Task statement
Each line in the entries that has the word "have" has to be copied.

___ The data ___

/-- The payload of the given codes (rules R226, R227, R228, R229). -/
theorem walkLoop_codes {t : HuffTree} {es : List (Byte × List Bool)} {s : State} (hp : s.cfg.wf = true)
    (hh : HoldsTree s t) (hes : ∀ e ∈ es, e ∈ t.codes) (hn : s.nrem.toNat = es.length)
    (ho : s.olen.toNat + es.length ≤ s.cfg.obufCap) (hr : InRoom s (es.flatMap Prod.snd).length)
    (hb : inBits s s.rpos.toNat (es.flatMap Prod.snd).length = es.flatMap Prod.snd) :
    ∃ u, walkLoop es.length s = .ok () u ∧ WalkedOver (es.map Prod.fst) (es.flatMap Prod.snd).length s u ∧ u.nrem = 0 ∧
      (es = [] → u.cur = s.cur) ∧
      ∀ e, es.getLast? = some e → ∃ k c q, u.cur = some k ∧ Table.get? s.node k = some (.leaf e.1 c q) := by
  induction es generalizing s with
  | nil => exact ⟨s, rfl, WalkedOver.nil s, BitVec.eq_of_toNat_eq (by simpa using hn), fun _ => rfl, by simp⟩
  | cons e es ih =>
    simp only [List.flatMap_cons, List.length_append, List.length_cons] at hr hb hn ho
    rw [inBits_add] at hb
    obtain ⟨hb1, hb2⟩ := List.append_inj hb (by simp)
    have hr1 : InRoom s e.2.length := hr.mono (by omega)
    obtain ⟨k, hk, c, q, hleaf⟩ := walkSymbol_code hh (hes e (by simp)) hr1 hb1
    let v := emitted e.1 (withCur (some k) (movePast e.2.length s))
    have er : v.rpos.toNat = s.rpos.toNat + e.2.length := movePast_rpos_toNat hr1
    have hlt : s.olen.toNat < s.cfg.obufCap := by omega
    have eo : v.olen.toNat = s.olen.toNat + 1 := succ_olen hp hlt
    obtain ⟨u, hu, hw, h0, hcur, hlast⟩ := ih (s := v) hp hh (fun f hf => hes f (by simp [hf])) (nrem_sub_one hn)
      (by rw [eo]; show _ ≤ s.cfg.obufCap; omega) hr.movePast
      (by rw [er, inBits_congr (s := s) (t := v) rfl rfl]; exact hb2)
    refine ⟨u, ?_, ?_, h0, by simp, fun f hf => ?_⟩
    · rw [List.length_cons, walkLoop_succ hn hk (by show s.olen.toNat < s.cfg.obufCap; omega), hu]
    · rw [List.map_cons, List.flatMap_cons, List.length_append]
      exact WalkedOver.cons hp (by omega) hw
    · rw [List.getLast?_cons] at hf
      cases hl : es.getLast? with
      | none =>
        rw [hl] at hf
        cases hf
        exact ⟨k, c, q, hcur (List.getLast?_eq_none_iff.mp hl), hleaf⟩
      | some g =>
        rw [hl] at hf
        cases hf
        exact hlast _ hl

/-! ### The walk ends -/

/-- With a tree, one symbol is found or the bits run out, or a bit 1 is met at a leaf (rules R226, R234). -/
theorem walkSymbol_ends {t : HuffTree} {s : State} (hh : HoldsTree s t) (hc : s.ilen.toNat ≤ s.cfg.ibufCap)
    (hp : s.rpos.toNat ≤ 8 * s.ilen.toNat) : (walkSymbol s).Ends := by
  obtain ⟨r, hroot, ht, -⟩ := hh
  cases t with
  | leaf sym =>
    obtain ⟨c, q, hn⟩ := ht
    rw [walkSymbol_leaf hroot hn]
    by_cases h1 : s.rpos.toNat + 1 ≤ 8 * s.ilen.toNat
    · rw [walkLeafRoot_ok (s := withCur s.root s) ⟨h1, hc⟩]
      split_ifs <;> trivial
    · rw [walkLeafRoot, rdBit_eob (s := withCur s.root s) (by show 8 * s.ilen.toNat ≤ s.rpos.toNat; omega)]
      trivial
  | node l r' =>
    obtain ⟨a, b, c, q, hn, ha, hb⟩ := ht
    rw [walkSymbol_internal hroot hn]
    exact descend_ends (s := withCur s.root s) ha hb hc
      (by show 8 * s.ilen.toNat < s.rpos.toNat + bitsLeft s; rw [bitsLeft]; omega) hp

___

Written answer
    have hr1 : InRoom s e.2.length := hr.mono (by omega)
    have er : v.rpos.toNat = s.rpos.toNat + e.2.length := movePast_rpos_toNat hr1
    have hlt : s.olen.toNat < s.cfg.obufCap := by omega
    have eo : v.olen.toNat = s.olen.toNat + 1 := succ_olen hp hlt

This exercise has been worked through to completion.